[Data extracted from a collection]
════
/-- The conversion, pair and exponent forms that round by `frm`: with a legal `frm` each retires with its operands'
result rounded once, NaN-boxed, and its flags accrued (R147, R154, R159 to R166). Where `frm` holds no rounding mode
these forms raise an illegal-instruction exception with the instruction's bits (R146, R154). -/
def Obligations.RoundingForms : Prop :=
  (∀ (s : State) (t : Strand) (rd a b : Reg) (k : Elt) (n : BitVec 9) (r : Nat), s.OnStrand t → s.frm? = some r →
      let p := pairOf (s.f a)
      let q := pairOf (s.f b)
      let d := pairOf (s.f rd)
      let v (x : Nat) : FVal := FVal.ofBits bf16 x
      let one (i : Instr) (f : FFmt) (x : Nat × Nat) : Prop := exec i s = .next (s.retF rd (box f x.1) x.2)
      let two (i : Instr) (lo hi : Nat × Nat) : Prop := exec i s = .next (s.retF rd (boxPair lo.1 hi.1) (lo.2 ||| hi.2))
      one (.fxCvtBf16F64 rd a) bf16 (fround bf16 r (fval f64 (s.f a))) ∧
      one (.fxCvtBf16F16 rd a) bf16 (fround bf16 r (fval f16 (s.f a))) ∧
      one (.fxCvtF16Bf16 rd a) f16 (fround f16 r (fval bf16 (s.f a))) ∧
      two (.fxPkBf16 rd a b) (fround bf16 r (fval f32 (s.f a))) (fround bf16 r (fval f32 (s.f b))) ∧
      two (.fxPaddBf16 rd a b) (ffinish bf16 r (fadd r (v p.1) (v q.1))) (ffinish bf16 r (fadd r (v p.2) (v q.2))) ∧
      two (.fxPsubBf16 rd a b) (ffinish bf16 r (fadd r (v p.1) (v q.1).negate))
        (ffinish bf16 r (fadd r (v p.2) (v q.2).negate)) ∧
      two (.fxPmulBf16 rd a b) (ffinish bf16 r (fmul (v p.1) (v q.1))) (ffinish bf16 r (fmul (v p.2) (v q.2))) ∧
      two (.fxPfmaBf16 rd a b) (ffinish bf16 r (ffma r (v p.1) (v q.1) (v d.1)))
        (ffinish bf16 r (ffma r (v p.2) (v q.2) (v d.2))) ∧
      one (.fxPdotF32Bf16 rd a b) f32 (pdot r (fval f32 (s.f rd)) (v p.1) (v p.2) (v q.1) (v q.2)) ∧
      two (.fxXp k rd a b) (expand k r ((s.x a).toNat % 2 ^ eltBits k) ((s.x b).toNat % 256))
        (expand k r ((s.x a).toNat / 2 ^ eltBits k % 2 ^ eltBits k) ((s.x b).toNat % 256)) ∧
      (let lo := narrow k r p.1 ((s.x b).toNat % 256)
       let hi := narrow k r p.2 ((s.x b).toNat % 256)
       exec (.fxNr k rd a b) s = .next (s.retXF rd (w64 (hi.1 * 2 ^ eltBits k + lo.1)) (lo.2 ||| hi.2))) ∧
      one (.fxSclF32 rd a b) f32 (fround f32 r (fscale (fval f32 (s.f a)) (s.x b).toInt)) ∧
      one (.fxSclF64 rd a b) f64 (fround f64 r (fscale (fval f64 (s.f a)) (s.x b).toInt)) ∧
      one (.fxScliF32 rd a n) f32 (fround f32 r (fscale (fval f32 (s.f a)) n.toInt)) ∧
      one (.fxScliF64 rd a n) f64 (fround f64 r (fscale (fval f64 (s.f a)) n.toInt))) ∧
  (∀ (s : State) (t : Strand) (rd a b : Reg) (k : Elt) (n : BitVec 9), s.OnStrand t → s.frm? = none →
      ∀ i ∈ [Instr.fxCvtBf16F64 rd a, .fxCvtBf16F16 rd a, .fxCvtF16Bf16 rd a, .fxPkBf16 rd a b, .fxPaddBf16 rd a b,
          .fxPsubBf16 rd a b, .fxPmulBf16 rd a b, .fxPfmaBf16 rd a b, .fxPdotF32Bf16 rd a b, .fxXp k rd a b, .fxNr k rd a b,
          .fxSclF32 rd a b, .fxSclF64 rd a b, .fxScliF32 rd a n, .fxScliF64 rd a n],
        exec i s = .next (s.trap 2 s.ibits))

/-- The forms that are exact or round by a rule of their own do not look at `frm`: the widening conversions, the
exponent forms, and the special functions of Table 6.8, whose value is one within the bound of R167 that the
implementation picks (log 11). -/
def Obligations.ExactForms : Prop :=
  ∀ (s : State) (t : Strand) (rd a : Reg), s.OnStrand t →
    let p := pairOf (s.f a)
    let one (i : Instr) (f : FFmt) (x : Nat × Nat) : Prop := exec i s = .next (s.retF rd (box f x.1) x.2)
    let sp (i : Instr) (k : Nat) : Prop := one i f32 (specialF k (unbox f32 (s.f a)))
    let ex (i : Instr) (f : FFmt) : Prop := exec i s = .next (s.retXF rd (xpn (fval f (s.f a))).1 (xpn (fval f (s.f a))).2)
    one (.fxCvtF64Bf16 rd a) f64 (fround f64 0 (fval bf16 (s.f a))) ∧
    one (.fxUpkLo rd a) f32 (fround f32 0 (FVal.ofBits bf16 p.1)) ∧
    one (.fxUpkHi rd a) f32 (fround f32 0 (FVal.ofBits bf16 p.2)) ∧
    ex (.fxXpnF32 rd a) f32 ∧ ex (.fxXpnF64 rd a) f64 ∧
    sp (.fxExp2F32 rd a) 0 ∧ sp (.fxLog2F32 rd a) 1 ∧ sp (.fxRcpF32 rd a) 2 ∧ sp (.fxRsqrtF32 rd a) 3 ∧
    sp (.fxSinpiF32 rd a) 4 ∧ sp (.fxCospiF32 rd a) 5 ∧ sp (.fxTanhF32 rd a) 6 ∧ sp (.fxSigmF32 rd a) 7

/-- A standard floating-point form, where floating-point state is accessible, as it always is on a strand, retires with its
value in an F or an X register and its flags accrued; one with an illegal rounding mode is an illegal instruction
(R146). -/
def Obligations.StandardFloatForms : Prop :=
  ∀ (s : State) (f : FpForm) (rd : Reg) (v : Word) (fl : Nat), s.Runs → s.fpOn = true →
    (fpResult s.fpDirty f = some (rd, .f v fl) → exec (.standardFp f) s = .next (s.fpDirty.retF rd v fl)) ∧
    (fpResult s.fpDirty f = some (rd, .x v fl) → exec (.standardFp f) s = .next (s.fpDirty.retXF rd v fl)) ∧
    (fpResult s.fpDirty f = none → exec (.standardFp f) s = .next (s.trap 2 s.ibits))

/-- The frame of the instructions that work on registers alone: each goes on, and of the machine only the pc, its
destination register and the flags or `fxsat` that its rule names may have changed, with the marks of retirement. With a
legal rounding mode, where it uses one (R34, R146, R154, R155). -/
def Obligations.RegisterFrame : Prop :=
  ∀ (s : State) (t : Strand) (i : Instr) (ws : List Nat), s.Inv → s.OnStrand t → i.writes = some ws → i.wf = true →
    s.frm?.isSome = true → ∃ s' : State, exec i s = .next s' ∧ s.OnlyWords s' t ws

/-! ### Memory -/

/-- Loads from memory that can be read complete: each retires with what the access finds, extended as its width says, or NaN-boxed
(R37, R187, R190, R191). Loads into F registers where floating-point state is accessible, as it always is on a strand. `s'` is
the state in which the load has been performed. What a load within a page reads: the bytes at the physical address of its
translation, lowest first, as memory is once it has been opened for the access (R187). Where no reduction is buffered and the bytes
are no strand's image (whose lines the register cache may first write back, R56) a load of a strand changes no register and no byte
of memory. -/
def Obligations.Loads : Prop :=
  (∀ (s s1 : State) (parts : List Part) (t : Strand) (w : LWidth) (rd a : Reg) (imm : BitVec 9), s.OnStrand t →
      let va := s.x a + imm.signExtend 64
      s.Finds .load va (lwSize w) false s1 parts → s1.Clean parts →
      (∃ s' v, s.load va (lwSize w) = .ok s' v ∧ exec (.ldBp w rd a imm) s = .next (s'.retLoad rd (lwExt w v)) ∧
        (s.rbuf = [] → s.NoImage parts → s.OnlyAccess s')) ∧
      (∃ s' v, s.loadNc va (lwSize w) = .ok s' v ∧ exec (.ldNc w rd a imm) s = .next (s'.retLoad rd (lwExt w v)) ∧
        (s.rbuf = [] → s.NoImage parts → s.OnlyAccess s'))) ∧
  (∀ (s s1 : State) (parts : List Part) (k : LoadKind) (rd a : Reg) (im : BitVec 12), s.Runs → (loadIsF k = true → s.fpOn = true) →
      let f : State := if loadIsF k then s.fpDirty else s
      let va := s.x a + im.signExtend 64
      f.Finds .load va (loadSize k) false s1 parts → s1.Clean parts →
      ∃ s' v, f.loadAny va (loadSize k) = .ok s' v ∧
        exec (.load k rd a im) s =
          .next (if loadIsF k then ((s'.setF rd (loadExt k v)).mark (32 + rd.toNat)).retire else s'.retLoad rd (loadExt k v)) ∧
        ((∃ t, s.OnStrand t) → s.rbuf = [] → s.NoImage parts → s.OnlyAccess s')) ∧
  (∀ (s s1 : State) (t : Strand) (va : Word) (n : Nat) (p : Part), s.OnStrand t → s.Finds .load va n false s1 [p] → s1.Clean [p] →
      ∃ s2 s' : State, s1.openParts s.cur va [p] false = .ok s2 () ∧ s.load va n = .ok s' (ofBytes (s2.readParts s.cur [p])) ∧
        s'.mem = s2.mem ∧ p.n = n ∧ (s2.replicas = [] → s2.NoImage [p] → ofBytes (s2.readParts s.cur [p]) = bytesGet s2.mem p.pa n))

/-- Stores to memory that can be written complete: each retires once the store is performed (R187, R191). -/
def Obligations.Stores : Prop :=
  (∀ (s : State) (t : Strand) (w : SWidth) (a b : Reg) (imm : BitVec 9), s.OnStrand t →
      let va := s.x a + imm.signExtend 64
      s.Writes va (swSize w) →
      ∃ s', s.store va (swSize w) (s.x b).toNat = .ok s' () ∧ exec (.stBp w a b imm) s = .next s'.retire) ∧
  (∀ (s : State) (k : StoreKind) (a b : Reg) (im : BitVec 12), s.Runs → (storeIsF k = true → s.fpOn = true) →
      let f : State := if storeIsF k then s.fpDirty else s
      let va := s.x a + im.signExtend 64
      f.Writes va (storeSize' k) →
      ∃ s', f.storeAny va (storeSize' k) (if storeIsF k then s.f b else s.x b).toNat = .ok s' () ∧
        exec (.store k a b im) s = .next s'.retire)

/-- What a store of a strand writes, at the physical addresses of its translation: its bytes, lowest first, and every byte outside
them reads as before (R187). `s2` is the state once memory has been opened for the access: where no reduction is buffered and the
bytes are no strand's image its memory is that before the store. A byte in the image of a strand neither forwarded nor stopped may keep what stood there
(R370). A store to one page, and one that crosses into a second. -/
def Obligations.StoreFrame : Prop :=
  ∀ (s s1 : State) (t : Strand) (va : Word) (n v x : Nat) (parts : List Part), s.Inv → s.OnStrand t →
    s.Finds .store va n true s1 parts →
    ∃ s2 s' : State, s1.openParts s.cur va parts true = .ok s2 () ∧ (s.rbuf = [] → s.NoImage parts → s2.mem = s.mem) ∧
      s.store va n v = .ok s' () ∧
      ((∀ p ∈ parts, x < p.pa ∨ p.pa + p.n ≤ x) → sget s'.mem x = sget s2.mem x) ∧
      (∀ p, parts = [p] → p.n = n ∧ (p.pa ≤ x → x < p.pa + n →
        let b := BitVec.ofNat 8 (v / 256 ^ (x - p.pa))
        (sget s'.mem x = b ∨ sget s'.mem x = sget s2.mem x) ∧ (s2.raceWords p.pa n = [] → sget s'.mem x = b))) ∧
      (∀ p q, parts = [p, q] → p.n + q.n = n ∧ (s2.raceWords p.pa p.n = [] → s2.raceWords q.pa q.n = [] →
        (q.pa ≤ x → x < q.pa + q.n → sget s'.mem x = BitVec.ofNat 8 (v / 256 ^ (p.n + (x - q.pa)))) ∧
        (p.pa ≤ x → x < p.pa + p.n → (x < q.pa ∨ q.pa + q.n ≤ x) →
          sget s'.mem x = BitVec.ofNat 8 (v / 256 ^ (x - p.pa)))))

/-- Stage loads and stores within the crew's stage memory, aligned and unmarked: `sl` reads the bytes lowest first; `ss`
writes them, unless an engine entry or a copy of the strand has not read what stood there (R192, R245, R286). -/
def Obligations.StageAccess : Prop :=
  ∀ (s : State) (t : Strand) (c : Crew) (lw : LWidth) (sw : SWidth) (rd a b : Reg) (imm : BitVec 9),
    s.OnCrew t c →
    let ad := (s.x a + imm.signExtend 64).toNat
    (ad % lwSize lw = 0 → c.stageIn ad (lwSize lw) = true → c.stageBad ad (lwSize lw) = false →
      exec (.sl lw rd a imm) s =
        .next (((s.setX rd (lwExt lw (bytesGet c.stage ad (lwSize lw)))).markFrom rd.toNat []).retire)) ∧
    (ad % swSize sw = 0 → c.stageIn ad (swSize sw) = true → c.stageBad ad (swSize sw) = false →
      s.stageHeld t ad (swSize sw) = false →
      exec (.ss sw a b imm) s = .next (s.stageWrite c.id ad (s.x b).toNat (swSize sw)).retire)

/-- A stage store writes its bytes in the crew's stage memory, lowest first, and every other stage byte reads as before; of the rest
of the crew only what its signed matrix operations remember of those bytes may change (R286), and memory is unchanged. No control form of the crew waits for a stage word (R192, R282). -/
def Obligations.StageFrame : Prop :=
  ∀ (s : State) (t : Strand) (c : Crew) (v n a x : Nat), s.Inv → s.OnCrew t c →
    (∀ k ∈ c.cvNums, (c.cvGet k).fixed = false) →
    (s.stageWrite c.id a v n).mem = s.mem ∧
    ∃ c', (s.stageWrite c.id a v n).crew? c.id = some c' ∧ c' = { c with stage := c'.stage, cv := c'.cv } ∧
      (c'.cv.map fun r => { r with late := [] }) = (c.cv.map fun r => { r with late := [] }) ∧
      ((x < a ∨ a + n ≤ x) → sget c'.stage x = sget c.stage x) ∧
      (a ≤ x → x < a + n → sget c'.stage x = BitVec.ofNat 8 (v / 256 ^ (x - a)))

/-- The exceptions of stage accesses, in their order: misaligned 4 or 6, outside the crew's stage memory 5 or 7, a
marked row 27, with the address (R192, R257). A misaligned atomic raises cause 6, or 4 where it only loads, with its
address, and does nothing else (R215). For an `amo.tick` of an L-core, which raises cause 7 (R220), that misalignment comes first
is inferred from the order that R225 gives for W-cores (DEDUCED, log 95). -/
def Obligations.AlignmentTraps : Prop :=
  (∀ (s : State) (t : Strand) (c : Crew) (lw : LWidth) (sw : SWidth) (rd a b : Reg) (imm : BitVec 9),
      s.OnCrew t c →
      let ad := s.x a + imm.signExtend 64
      let case (i : Instr) (n mis out : Nat) : Prop :=
        (ad.toNat % n ≠ 0 → exec i s = .next (s.trap mis ad)) ∧
        (ad.toNat % n = 0 → c.stageIn ad.toNat n = false → exec i s = .next (s.trap out ad)) ∧
        (ad.toNat % n = 0 → c.stageIn ad.toNat n = true → c.stageBad ad.toNat n = true → exec i s = .next (s.trap 27 ad))
      case (.sl lw rd a imm) (lwSize lw) 4 5 ∧ case (.ss sw a b imm) (swSize sw) 6 7) ∧
  (∀ (s : State) (op : AOp) (so : StdAmo) (ty : ITy) (sc : Scope) (dbl aq rl : Bool) (rd a b : Reg),
      ((∃ t c, s.OnCrew t c) ∨ ∃ i, s.OnL i) →
      let case (i : Instr) (n cause : Nat) : Prop := (s.x a).toNat % n ≠ 0 → exec i s = .next (s.trap cause (s.x a))
      case (.amoOp op ty sc aq rl rd a) (ityBytes ty) 6 ∧ case (.amoCas ty sc aq rl rd a) (ityBytes ty) 6 ∧
      case (.amoLd ty sc aq rd a) (ityBytes ty) 4 ∧ case (.amoSt ty sc rl rd a) (ityBytes ty) 6 ∧
      case (.amoDraw sc aq rl rd a) 16 6 ∧ case (.amoTick aq rl rd a) 8 6 ∧ case (.red op ty sc a b) (ityBytes ty) 6 ∧
      case (.standardAmo so dbl aq rl rd a b) (if dbl then 8 else 4) 6 ∧
      case (.lr dbl aq rl rd a) (if dbl then 8 else 4) 4 ∧ case (.sc dbl aq rl rd a b) (if dbl then 8 else 4) 6 ∧
      case (.amocas .w aq rl rd a b) 4 6 ∧ case (.amocas .d aq rl rd a b) 8 6 ∧ case (.amocas .q aq rl rd a b) 16 6)

/-- Fences, invalidation points and prefetches retire. A fence whose sets order writes first merges the reductions that
the strand has contributed to, and waits until its stores to replicated pages have reached every die, or its own die at the scopes
`.cw`, `.pd` and `.di`; one that orders reads before anything, and `fn.nc`, leave the W-core no non-coherent copy; `fence.i` waits
for the strand's stores and empties the W-core's instruction buffers (R104, R105, R194 to R196, R204). -/
def Obligations.Fences : Prop :=
  ∀ (s : State) (t : Strand) (k : Nat) (sc : Scope) (fm p q : BitVec 4) (a : Reg), s.OnStrand t → s.cur = .strand k →
    let wide : Bool := sc = .pk || sc = .sy
    let done (wide : Bool) : State :=
      if p = 0 ∨ q = 0 then s
      else
        let r : State := if p.getLsbD 0 then s.release wide else s
        if p.getLsbD 1 && (q.getLsbD 1 || q.getLsbD 0) then r.ncPoint (r.coreOf s.cur) else r
    exec (.fnScoped sc p q) s = .next (done wide).retire ∧ exec (.fence fm p q) s = .next (done true).retire ∧
    (∀ w : Bool, s.release w =
      (let m := s.mergeStrand k
       if w then m.drain k else m.drainDie k (State.dieOf (m.coreOf s.cur)))) ∧
    (∀ (w : Bool) (r : Replica), r ∈ (s.release w).replicas → r.writer = k → w = false ∧ r.die ≠ State.dieOf t.core) ∧
    exec .fnNc s = .next (s.ncPoint t.core).retire ∧
    (s.ncPoint t.core).ncs.all (fun e => e.core ≠ t.core) = true ∧
    exec .fenceI s = .next ((s.drain k).dropIbuf s.cur).retire ∧
    (∀ i ∈ [Instr.fnPfL1 a, .fnPfLlc a, .fnPfW a],
      ∃ s' : State, exec i s = .next s'.retire ∧ (s.rbuf = [] → s'.strands = s.strands ∧ s'.mem = s.mem))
════
Select all lines with the word "Fences" from the entries above.

/-- Fences, invalidation points and prefetches retire. A fence whose sets order writes first merges the reductions that
def Obligations.Fences : Prop :=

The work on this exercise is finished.